After the economic shock between 2008 and 2014, which affected Tajikistan through lower prices for export commodities and reduced remittances, The World Bank invested in the country to promote income generation opportunities and protecting the poorest households in the rural regions. The World Bank subsequently provided funding to Tajikistan to support the reforms of the second generations in energy, education, agriculture, and health, to improve the quality of services accessed by the population. During the same period, the World Bank worked together with the private sectors, development partners, civil society, and the government of Tajikistan to promote private investment to increase job opportunities, improve the business environment and establish a condition for sustainable economic growth of the country. The World Bank currently aims to support the transition of Tajikistan to a new growth model led by export and investments. The active portfolio of the World Bank in Tajikistan includes 18 regional projects with an income generation of $560 million.

The World Bank portfolio with the largest share in Tajikistan is the energy sector with 44%, then water with 16%, and finally rural and urban development with 12%. Other sectors that the World Bank support in the country include health education, social protection, governance, transport, and agriculture. Currently, the World Bank and Tajikistan discuss the strategic priorities to be jointly addressed and implemented under the new Country Partnership Framework for 2019-23. These strategic priorities aim to support the efforts of the country to transform its industrial innovations and its economy under Tajikistan’s National Development Strategy to 2030.

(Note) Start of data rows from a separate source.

-- ==== Sys2Proof/Machine/Lrc.lean ====
section
/-! DEFINITION. The LRC unit's commands (41_lrc.md). -/

namespace Sys2Proof.Machine

/-- `LRC.INIT`: `lsum <- 0x00` (rule R141). -/
def execLrcInit (s : State) : Host.Outcome State Fault Refusal :=
  .next ((s.setLsum 0).respond 0)

/-- `LRC.UPD b`: `lsum <- (lsum + b) mod 256` (rule R142). -/
def execLrcUpd (operand : Half) (s : State) : Host.Outcome State Fault Refusal :=
  .next ((s.setLsum (sumStep s.lsum (operandByte operand))).respond 0)

/-- `LRC.RD`: `rsp <- zext_16((0x100 - lsum) & 0xFF)` (rule R143). -/
def execLrcRd (s : State) : Host.Outcome State Fault Refusal :=
  .next (s.respond ((negSum s.lsum).setWidth 16))

end Sys2Proof.Machine
end

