-- ==== Sys2Proof/Machine/Dispatch.lean ====
section
/-! DEFINITION. Every command's meaning, one arm each. -/

namespace Sys2Proof.Machine

def exec (i : Instr) (s : State) : Host.Outcome State Fault Refusal :=
  match i with
  | .nop => Sys2Proof.Machine.execNop s
  | .crcInit => Sys2Proof.Machine.execCrcInit s
  | .crcUpd operand => Sys2Proof.Machine.execCrcUpd operand s
  | .crcRd => Sys2Proof.Machine.execCrcRd s
  | .lrcInit => Sys2Proof.Machine.execLrcInit s
  | .lrcUpd operand => Sys2Proof.Machine.execLrcUpd operand s
  | .lrcRd => Sys2Proof.Machine.execLrcRd s
  | .rtuClr => Sys2Proof.Machine.execRtuClr s
  | .rtuPush operand => Sys2Proof.Machine.execRtuPush operand s
  | .rtuStat => Sys2Proof.Machine.execRtuStat s
  | .rtuRdb operand => Sys2Proof.Machine.execRtuRdb operand s
  | .rtuLen => Sys2Proof.Machine.execRtuLen s
  | .rtuCnt => Sys2Proof.Machine.execRtuCnt s
  | .rtuCrc => Sys2Proof.Machine.execRtuCrc s
  | .ascClr => Sys2Proof.Machine.execAscClr s
  | .ascPush operand => Sys2Proof.Machine.execAscPush operand s
  | .ascStat => Sys2Proof.Machine.execAscStat s
  | .ascRdb operand => Sys2Proof.Machine.execAscRdb operand s
  | .ascCnt => Sys2Proof.Machine.execAscCnt s
  | .ascSum => Sys2Proof.Machine.execAscSum s
  | .cfgWr operand => Sys2Proof.Machine.execCfgWr operand s
  | .cfgRd => Sys2Proof.Machine.execCfgRd s

end Sys2Proof.Machine
end

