-- ==== Sys2Proof/Laws/PerInstr.lean ====
section
/-! SUPPORT. Statements made of every command, one lemma per constructor. -/

namespace Sys2Proof.Laws

/-- The two fields of a command's word are its code and its operand (30_encoding.md rules R80, R81, R83), and the word
decodes to the command with the operand bits its format uses (rule R82). -/
def Fields.Statement (i : Instr) : Prop :=
  opField (encode i) = i.opcode ∧ operandField (encode i) = i.operand ∧
    decode (encode i) = .instr (i.withOperand i.operand)

theorem Fields.of (i : Instr) : Fields.Statement i :=
  ⟨opField_encode i, operandField_encode i, by rw [decode_of_opcode (opField_encode i), operandField_encode]⟩

theorem Fields.nop : Fields.Statement .nop := Fields.of _
theorem Fields.crcInit : Fields.Statement .crcInit := Fields.of _
theorem Fields.crcUpd (operand : Half) : Fields.Statement (.crcUpd operand) := Fields.of _
theorem Fields.crcRd : Fields.Statement .crcRd := Fields.of _
theorem Fields.lrcInit : Fields.Statement .lrcInit := Fields.of _
theorem Fields.lrcUpd (operand : Half) : Fields.Statement (.lrcUpd operand) := Fields.of _
theorem Fields.lrcRd : Fields.Statement .lrcRd := Fields.of _
theorem Fields.rtuClr : Fields.Statement .rtuClr := Fields.of _
theorem Fields.rtuPush (operand : Half) : Fields.Statement (.rtuPush operand) := Fields.of _
theorem Fields.rtuStat : Fields.Statement .rtuStat := Fields.of _
theorem Fields.rtuRdb (operand : Half) : Fields.Statement (.rtuRdb operand) := Fields.of _
theorem Fields.rtuLen : Fields.Statement .rtuLen := Fields.of _
theorem Fields.rtuCnt : Fields.Statement .rtuCnt := Fields.of _
theorem Fields.rtuCrc : Fields.Statement .rtuCrc := Fields.of _
theorem Fields.ascClr : Fields.Statement .ascClr := Fields.of _
theorem Fields.ascPush (operand : Half) : Fields.Statement (.ascPush operand) := Fields.of _
theorem Fields.ascStat : Fields.Statement .ascStat := Fields.of _
theorem Fields.ascRdb (operand : Half) : Fields.Statement (.ascRdb operand) := Fields.of _
theorem Fields.ascCnt : Fields.Statement .ascCnt := Fields.of _
theorem Fields.ascSum : Fields.Statement .ascSum := Fields.of _
theorem Fields.cfgWr (operand : Half) : Fields.Statement (.cfgWr operand) := Fields.of _
theorem Fields.cfgRd : Fields.Statement .cfgRd := Fields.of _

end Sys2Proof.Laws
end

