-- ==== Sys2Proof/Tests/Slice0.lean ====
section
/-! SUPPORT. The model's own tests. Expected values are the spec's: the encodings of 30_encoding.md rules R81 to R87, the
examples of the command rules, and the vectors of 95_test_vectors.md. Then, for every statement with hypotheses, a
witness that meets them. -/

namespace Sys2Proof.Tests

open Sys2Proof.Machine

/-! ### Helpers -/

/-- The response of a step or command. -/
def rspOf : Host.Outcome State Fault Refusal → Option Half
  | .next t => some t.rsp
  | .fault _ => none
  | .refused _ => none

/-- A part of the next state. -/
def partOf {α : Type} (f : State → α) : Host.Outcome State Fault Refusal → Option α
  | .next t => some (f t)
  | .fault _ => none
  | .refused _ => none

/-- The state after commands, from reset. -/
def ran (cs : List Instr) : State := cs.foldl State.after State.reset

/-- `RTU.PUSH` of bytes. -/
def pushes (bs : List Byte) : List Instr := bs.map fun b => .rtuPush (byteOperand b)

/-- `ASC.PUSH` of characters. -/
def chars (bs : List Byte) : List Instr := bs.map fun b => .ascPush (byteOperand b)

theorem ran_inv (cs : List Instr) : (ran cs).Inv :=
  State.Inv.run ⟨RtuParser.inv_clear (r := .reset) rfl, AscDetector.inv_clear (a := .reset) rfl⟩ cs

/-! ### WellFormed: an ill-formed term for each check -/

theorem test_wf_format_n : Format.fits .n 0x0001 = false ∧ Format.fits .n 0x0000 = true := by decide
theorem test_wf_format_b : (Instr.crcUpd 0x0100).wf = false ∧ (Instr.crcUpd 0x00FF).wf = true := by decide
theorem test_wf_format_i : (Instr.rtuRdb 0x0200).wf = false ∧ (Instr.rtuRdb 0x01FF).wf = true := by decide
theorem test_wf_format_w : (Instr.cfgWr 0x0004).wf = false ∧ (Instr.cfgWr 0x0003).wf = true := by decide

/-! ### Decoding: words written out from R80 to R83, bit 23 first -/

theorem test_decode_crc :
    decode 0b000000010000000000000000 = .instr .crcInit ∧
    decode 0b000000100000000000000010 = .instr (.crcUpd 0x02) ∧
    decode 0b000000110000000000000000 = .instr .crcRd := by decide
theorem test_decode_lrc :
    decode 0b000001000000000000000000 = .instr .lrcInit ∧
    decode 0b000001010000000000001000 = .instr (.lrcUpd 0x08) ∧
    decode 0b000001100000000000000000 = .instr .lrcRd := by decide
theorem test_decode_rtu :
    decode 0b000010000000000000000000 = .instr .rtuClr ∧
    decode 0b000010010000000010000001 = .instr (.rtuPush 0x81) ∧
    decode 0b000010100000000000000000 = .instr .rtuStat ∧
    decode 0b000010110000000100000111 = .instr (.rtuRdb 263) ∧
    decode 0b000011000000000000000000 = .instr .rtuLen ∧
    decode 0b000011010000000000000000 = .instr .rtuCnt ∧
    decode 0b000011100000000000000000 = .instr .rtuCrc := by decide
theorem test_decode_asc :
    decode 0b000100000000000000000000 = .instr .ascClr ∧
    decode 0b000100010000000000111010 = .instr (.ascPush 0x3A) ∧
    decode 0b000100100000000000000000 = .instr .ascStat ∧
    decode 0b000100110000000000000010 = .instr (.ascRdb 2) ∧
    decode 0b000101000000000000000000 = .instr .ascCnt ∧
    decode 0b000101010000000000000000 = .instr .ascSum := by decide
theorem test_decode_cfg :
    decode 0b000110000000000000000011 = .instr (.cfgWr 3) ∧ decode 0b000110010000000000000000 = .instr .cfgRd ∧
    decode 0b000000000000000000000000 = .instr .nop := by decide
/-- Ignored bits, all 1 (R82). -/
theorem test_decode_ignored :
    decode 0b000000011111111111111111 = .instr .crcInit ∧ decode 0b000000101111111100000010 = .instr (.crcUpd 0x02) ∧
    decode 0b000010111111111000000011 = .instr (.rtuRdb 3) ∧ decode 0b000110001111111111111101 = .instr (.cfgWr 1) := by
  decide
/-- Reserved codes are rejected by name (R86). -/
theorem test_decode_reserved :
    decode 0x070000 = .reserved 0x07 ∧ decode 0x0F0000 = .reserved 0x0F ∧ decode 0x160000 = .reserved 0x16 ∧
    decode 0x170000 = .reserved 0x17 ∧ decode 0x1A0000 = .reserved 0x1A ∧ decode 0x200000 = .reserved 0x20 ∧
    decode 0xFF1234 = .reserved 0xFF := by decide
/-- Rows numbered as the table numbers them. -/
theorem test_decodeTableWord :
    decodeTableWord 24 0x090081 = some (.rtuPush 0x81) ∧ decodeTableWord 24 0x070000 = none := by decide
/-- The textual form (R87, R85). -/
theorem test_text :
    (Instr.crcUpd 0x02).text = "CRC.UPD 0x02" ∧ (Instr.rtuRdb 3).text = "RTU.RDB 3" ∧
    (Instr.cfgWr 0x0003).text = "CFG.WR 0x0003" ∧ Instr.nop.text = "NOP" := by decide +kernel

/-! ### Single commands, with the values of the rules' examples -/

theorem test_nop : rspOf (exec .nop State.reset) = some 0x0000 := by decide
theorem test_crcInit : partOf State.crc (exec .crcInit { State.reset with crc := 0x3F6C }) = some 0xFFFF := by decide
theorem test_crcUpd : partOf State.crc (exec (.crcUpd 0x02) State.reset) = some 0x813E := by decide
theorem test_crcUpd_zero_byte : partOf State.crc (exec (.crcUpd 0x00) State.reset) = some 0x40BF := by decide
theorem test_crcRd : rspOf (exec .crcRd { State.reset with crc := 0x3F6C }) = some 0x3F6C := by decide
theorem test_lrcInit : partOf State.lsum (exec .lrcInit { State.reset with lsum := 0x0C }) = some 0x00 := by decide
theorem test_lrcUpd : partOf State.lsum (exec (.lrcUpd 0x08) { State.reset with lsum := 0x04 }) = some 0x0C := by decide
theorem test_lrcUpd_wrap : partOf State.lsum (exec (.lrcUpd 0x01) { State.reset with lsum := 0xFF }) = some 0x00 := by
  decide
theorem test_lrcRd : rspOf (exec .lrcRd { State.reset with lsum := 0x0C }) = some 0x00F4 := by decide
theorem test_lrcRd_corners :
    rspOf (exec .lrcRd State.reset) = some 0x0000 ∧
    rspOf (exec .lrcRd { State.reset with lsum := 0x01 }) = some 0x00FF ∧
    rspOf (exec .lrcRd { State.reset with lsum := 0x80 }) = some 0x0080 := by decide
/-- R157's example. -/
theorem test_rtuClr :
    rspOf (exec .rtuStat (ran (pushes [0x01, 0x00]))) = some 0x0303 ∧
    rspOf (exec .rtuStat (ran (pushes [0x01, 0x00] ++ [.rtuClr]))) = some 0x0000 := by decide
/-- R170's example: the last push of `01 01 01 81 91 E8`. -/
theorem test_rtuPush_last :
    partOf (fun t => (t.rtu.state, t.rtu.crcok, t.rtu.len))
      (exec (.rtuPush 0xE8) (ran (pushes [0x01, 0x01, 0x01, 0x81, 0x91]))) = some (.done, true, 6) := by decide +kernel
theorem test_rtuPush_dropped :
    partOf (fun t => (t.rtu.ovr, t.rtu.idx)) (exec (.rtuPush 0x55) (ran (pushes [0x01, 0x00]))) = some (true, 2) := by decide +kernel
theorem test_rtuStat : rspOf (exec .rtuStat (ran (pushes [0x01, 0x01, 0x01, 0x81, 0x91, 0xE8]))) = some 0x0036 := by decide +kernel
/-- R171's example, and the byte above the count. -/
theorem test_rtuRdb :
    rspOf (exec (.rtuRdb 2) (ran (pushes [0x01, 0x81, 0x02, 0xC1, 0x91]))) = some 0x0002 ∧
    rspOf (exec (.rtuRdb 5) (ran (pushes [0x01, 0x81, 0x02, 0xC1, 0x91]))) = some 0x0000 := by decide +kernel
/-- R172's example. -/
theorem test_rtuLen : rspOf (exec .rtuLen (ran (pushes [0x01, 0x03, 0x04]))) = some 0x8009 := by decide
theorem test_rtuCnt : rspOf (exec .rtuCnt (ran (pushes [0x01, 0x03, 0x04]))) = some 0x0003 := by decide
/-- R174's example. -/
theorem test_rtuCrc : rspOf (exec .rtuCrc (ran (pushes [0x01, 0x01, 0x01, 0x81, 0x91, 0xE9]))) = some 0xE891 := by decide +kernel
theorem test_ascClr :
    rspOf (exec .ascStat (ran (chars [0x3A, 0x0D, 0x0A]))) = some 0x410F ∧
    rspOf (exec .ascStat (ran (chars [0x3A, 0x0D, 0x0A] ++ [.ascClr]))) = some 0x0000 := by decide
/-- The line of R193's example, `:020100010008F4` CR LF: its end. -/
theorem test_ascPush_end :
    partOf (fun t => (t.asc.state, t.asc.cnt, t.asc.sum, t.asc.lrcok))
      (exec (.ascPush 0x0A) (ran (chars [0x3A, 0x30, 0x32, 0x30, 0x31, 0x30, 0x30, 0x30, 0x31, 0x30, 0x30, 0x30, 0x38,
        0x46, 0x34, 0x0D]))) = some (.done, 7, 0x00, true) := by decide
/-- A pending CR followed by a character (R196): the CR is NONHEX data, the character is consumed after it. -/
theorem test_ascPush_pending :
    partOf (fun t => (t.asc.state, t.asc.flags, t.asc.phase, t.asc.hi)) (exec (.ascPush 0x41) (ran (chars [0x3A, 0x0D]))) =
      some (.line, 0b00010, true, 0xA) := by decide
/-- `:0181027C` CR LF: FRAME_OK. -/
theorem test_ascStat :
    rspOf (exec .ascStat (ran (chars [0x3A, 0x30, 0x31, 0x38, 0x31, 0x30, 0x32, 0x37, 0x43, 0x0D, 0x0A]))) =
      some 0x003F := by decide
/-- R206's example. -/
theorem test_ascRdb :
    rspOf (exec (.ascRdb 2) (ran (chars [0x3A, 0x30, 0x31, 0x38, 0x31, 0x30, 0x32, 0x37, 0x43, 0x0D, 0x0A]))) =
      some 0x0002 := by decide
theorem test_ascCnt : rspOf (exec .ascCnt (ran (chars [0x3A, 0x30, 0x31, 0x38, 0x31]))) = some 0x0002 := by decide
theorem test_ascSum : rspOf (exec .ascSum (ran (chars [0x3A, 0x30, 0x31, 0x38, 0x31]))) = some 0x0082 := by decide
theorem test_cfgWr : partOf State.cfg (exec (.cfgWr 0xFFFD) { State.reset with cfg := 0b10 }) = some 0b01 := by decide
theorem test_cfgRd : rspOf (exec .cfgRd State.reset) = some 0x0001 := by decide

/-! ### Steps -/

theorem test_step_fetch : partOf State.crc (step (State.reset.withFetchWord 24 0x020002)) = some 0x813E := by decide
theorem test_step_reset :
    partOf (fun t => (t.crc, t.cfg, t.rtu.state))
      (step { ran (pushes [0x01] ++ [.crcUpd 2, .cfgWr 2]) with inputs := [⟨true, true, 0x020002⟩] }) =
      some (0xFFFF, 0b01, .idle) := by decide
theorem test_step_idle : rspOf (step { State.reset with rsp := 0x1234, inputs := [⟨false, false, 0x030000⟩] }) = some 0 := by
  decide

/-! ### Whole-message functions (E2, E9 and section 2 of the vectors) -/

theorem test_crc16 : crc16 [0x02, 0x01, 0x00, 0x01, 0x00, 0x08] = 0x3F6C := by decide +kernel
theorem test_crc16_check : crc16 [0x31, 0x32, 0x33, 0x34, 0x35, 0x36, 0x37, 0x38, 0x39] = 0x4B37 := by decide +kernel
theorem test_lrc : lrc [0x02, 0x01, 0x00, 0x01, 0x00, 0x08] = 0xF4 := by decide
theorem test_asciiEncode :
    asciiEncode [0x02, 0x01, 0x00, 0x01, 0x00, 0x08] =
      [0x3A, 0x30, 0x32, 0x30, 0x31, 0x30, 0x30, 0x30, 0x31, 0x30, 0x30, 0x30, 0x38, 0x46, 0x34, 0x0D, 0x0A] := by decide
theorem test_charClass :
    charClass 0x3A = .colon ∧ charClass 0x0D = .cr ∧ charClass 0x0A = .lf ∧ charClass 0x46 = .hex ∧
    charClass 0x66 = .other ∧ charClass 0x47 = .other := by decide

/-! ### Witnesses: the hypotheses of each statement are met together -/

theorem witness_StepAppliesDecodedCommand :
    (∃ (s : State) (w : Cmd) (rest : List PortSample) (i : Instr),
      s.inputs = { rst := false, cmdValid := true, cmd := w } :: rest ∧ decode w = .instr i) ∧
    ∃ (nbits w : Nat) (i : Instr), decodeTableWord nbits w = some i :=
  ⟨⟨{ State.reset with inputs := [commandSample 0x0B0003] }, _, _, _, rfl, rfl⟩, 24, 0x0B0003, .rtuRdb 3, by decide⟩

theorem witness_ResetStepRestoresRegisters :
    ∃ (s : State) (v : Bool) (w : Cmd) (rest : List PortSample) (v' : Bool) (w' : Cmd) (rest' : List PortSample),
      s.inputs = { rst := true, cmdValid := v, cmd := w } :: rest ∧
      rest = { rst := true, cmdValid := v', cmd := w' } :: rest' :=
  ⟨{ State.reset with inputs := [⟨true, true, 0x020002⟩, ⟨true, false, 0⟩] }, _, _, _, _, _, _, rfl, rfl⟩

theorem witness_NoCommandChangesNothing :
    (∃ (s : State) (w : Cmd) (rest : List PortSample),
      s.inputs = { rst := false, cmdValid := false, cmd := w } :: rest) ∧ ∃ s : State, s.inputs = [] :=
  ⟨⟨{ State.reset with inputs := [⟨false, false, 0x020002⟩] }, _, _, rfl⟩, State.reset, rfl⟩

/-- Each reserved range at both its ends. -/
theorem witness_ReservedCodesActAsNop :
    ∀ op ∈ ([0x07, 0x0F, 0x16, 0x17, 0x1A, 0x1F, 0x20, 0xFF] : List Nat),
      ∃ (s : State) (w : Cmd) (rest : List PortSample),
        s.inputs = { rst := false, cmdValid := true, cmd := w } :: rest ∧ w.toNat / 2 ^ 16 = op := by
  intro op h
  have hop : op < 256 := by fin_cases h <;> decide
  refine ⟨{ State.reset with inputs := [commandSample (BitVec.ofNat 24 (op * 2 ^ 16))] }, _, [], rfl, ?_⟩
  simp
  omega

/-- A word with a code of the table, one with a code outside it, and a word for each group. -/
theorem witness_CommandCodeTable :
    (0x19FFFF : Cmd).toNat / 2 ^ 16 = 0x19 ∧ (0x07FFFF : Cmd).toNat / 2 ^ 16 = 0x07 ∧
    decode 0x020000 = .instr (.crcUpd 0) ∧ decode 0x060000 = .instr .lrcRd ∧ decode 0x0E0000 = .instr .rtuCrc ∧
    decode 0x150000 = .instr .ascSum ∧ decode 0x180000 = .instr (.cfgWr 0) := by decide

/-- Every code is the code of some word. -/
theorem witness_codedAs : ∀ op : Nat, op < 256 → ∃ w : Cmd, w.toNat / 2 ^ 16 = op := by
  intro op hop
  refine ⟨BitVec.ofNat 24 (op * 2 ^ 16), ?_⟩
  simp
  omega

theorem witness_DecodeEncodeRoundTrip :
    (Instr.rtuRdb 0x01FF).wf = true ∧ (Instr.crcUpd 0x00FF).wf = true ∧ (Instr.cfgWr 3).wf = true ∧
    Instr.nop.wf = true ∧ decode 0x0BFFFF = .instr (.rtuRdb 0x01FF) := by decide

theorem witness_IgnoredOperandBits :
    (∃ w w' : Cmd, ∃ i, w ≠ w' ∧ decode w = .instr i ∧ w.toNat / 2 ^ 16 = w'.toNat / 2 ^ 16 ∧ i.format = .b ∧
      w.toNat % 2 ^ 8 = w'.toNat % 2 ^ 8) ∧
    (∃ w w' : Cmd, ∃ i, w ≠ w' ∧ decode w = .instr i ∧ w.toNat / 2 ^ 16 = w'.toNat / 2 ^ 16 ∧ i.format = .i ∧
      w.toNat % 2 ^ 9 = w'.toNat % 2 ^ 9) ∧
    (∃ w w' : Cmd, ∃ i, w ≠ w' ∧ decode w = .instr i ∧ w.toNat / 2 ^ 16 = w'.toNat / 2 ^ 16 ∧ i.format = .w ∧
      w.toNat % 2 ^ 2 = w'.toNat % 2 ^ 2) ∧
    (∃ w w' : Cmd, ∃ i, w ≠ w' ∧ decode w = .instr i ∧ w.toNat / 2 ^ 16 = w'.toNat / 2 ^ 16 ∧ i.format = .n) ∧
    (0xFF80 : Half).toNat % 2 ^ 8 = (0x0080 : Half).toNat % 2 ^ 8 ∧
    (0xFF07 : Half).toNat % 2 ^ 9 = (0x0107 : Half).toNat % 2 ^ 9 ∧
    (0xFFFE : Half).toNat % 2 ^ 2 = (0x0002 : Half).toNat % 2 ^ 2 := by
  refine ⟨⟨0x02FF80, 0x020080, .crcUpd 0x80, ?_⟩, ⟨0x0BFF07, 0x0B0107, .rtuRdb 0x107, ?_⟩,
    ⟨0x18FFFE, 0x180002, .cfgWr 2, ?_⟩, ⟨0x01FFFF, 0x010000, .crcInit, ?_⟩, ?_⟩ <;> decide

/-- The invariant with a step that pushes, at the place where a frame ends. -/
theorem witness_StepKeepsInvariant : ∃ s t : State, s.Inv ∧ step s = .next t ∧ t.rtu.state = .done := by
  refine ⟨(ran (pushes [0x01, 0x81, 0x02, 0xC1])).withFetchWord 24 0x090091, _, ?_, rfl, by decide⟩
  exact ⟨(ran_inv (pushes [0x01, 0x81, 0x02, 0xC1])).rtu, (ran_inv (pushes [0x01, 0x81, 0x02, 0xC1])).asc⟩

/-- A command that changes each register, a reserved word, and two states that differ outside the unit. -/
theorem witness_CommandsTouchOnlyTheirUnit :
    (State.reset.after (.crcUpd 0)).crc ≠ State.reset.crc ∧ (State.reset.after (.lrcUpd 1)).lsum ≠ State.reset.lsum ∧
    (State.reset.after (.cfgWr 2)).cfg ≠ State.reset.cfg ∧ (State.reset.after (.rtuPush 1)).rtu ≠ State.reset.rtu ∧
    (State.reset.after (.ascPush 1)).asc ≠ State.reset.asc ∧ decode 0x0F0000 = .reserved 0x0F ∧
    (ran [.cfgWr 3]).rtu = (ran [.cfgWr 2]).rtu ∧ (ran [.cfgWr 3]).cfg.getLsbD 1 = (ran [.cfgWr 2]).cfg.getLsbD 1 ∧
    (ran [.cfgWr 3]).cfg.getLsbD 0 = (ran [.cfgWr 1]).cfg.getLsbD 0 ∧ (ran [.crcUpd 1]).asc = (ran [.cfgWr 2]).asc ∧
    (ran [.lrcUpd 1]).crc = (ran [.cfgWr 2]).crc ∧ (ran [.crcUpd 1]).lsum = (ran [.cfgWr 2]).lsum ∧
    (ran [.crcUpd 1]).cfg = (ran [.lrcUpd 2]).cfg := by decide

/-- Units that differ, without and with a `CFG.WR` that is no conflict. -/
theorem witness_CommandsToDifferentUnitsCommute :
    ((Instr.crcUpd 1).unit ≠ (Instr.rtuPush 2).unit ∧ cfgConflict State.reset (.crcUpd 1) (.rtuPush 2) = false) ∧
    ((Instr.cfgWr 2).unit ≠ (Instr.rtuPush 2).unit ∧
      cfgConflict (ran (pushes [0x01])) (.cfgWr 2) (.rtuPush 2) = false) ∧
    (Instr.cfgWr 2).unit ≠ Instr.ascCnt.unit ∧ cfgConflict State.reset (.cfgWr 2) .ascCnt = false := by decide

/-- A message with commands to other units between. -/
theorem witness_CrcUnitComputesCrcOfMessage :
    ∃ cs : List Instr, .crcInit ∉ cs ∧ crcBytes cs = [0x02, 0x01] :=
  ⟨[.crcUpd 0x02, .rtuPush 0x55, .crcRd, .crcUpd 0x01, .lrcInit], by decide, by decide⟩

Tajikistan joined International Finance Corporation (IFC) in 1994. IFC is the largest global development institute under the membership of the World Bank Group. Since 1997, Tajikistan has received over $152 million investment from IFC to support regional projects in the retail, financial, manufacturing, hydropower, and tourism sectors. The IFC's advisory activities aim to promote the development of private sectors, improve the business environment, promote electronics, support agribusiness, strengthen financial sectors, involve private sectors in infrastructure development, and promote digital financial services. The investment portfolio in Tajikistan is estimated at $32 million. The current portfolio involves 37% in telecommunication and 45% in the financial market, while the rest is channeled to agribusiness, food, and retail.

World Bank has greatly invested in research to understand Tajikistan concerning its development experiences and share it with advisory and analytical services. Since 2000, over 100 publications have been produced in Tajikistan. Additionally, the advisory services of the World Bank have brought international experience to Tajikistan regarding development in the health, agricultural, education, and energy sectors.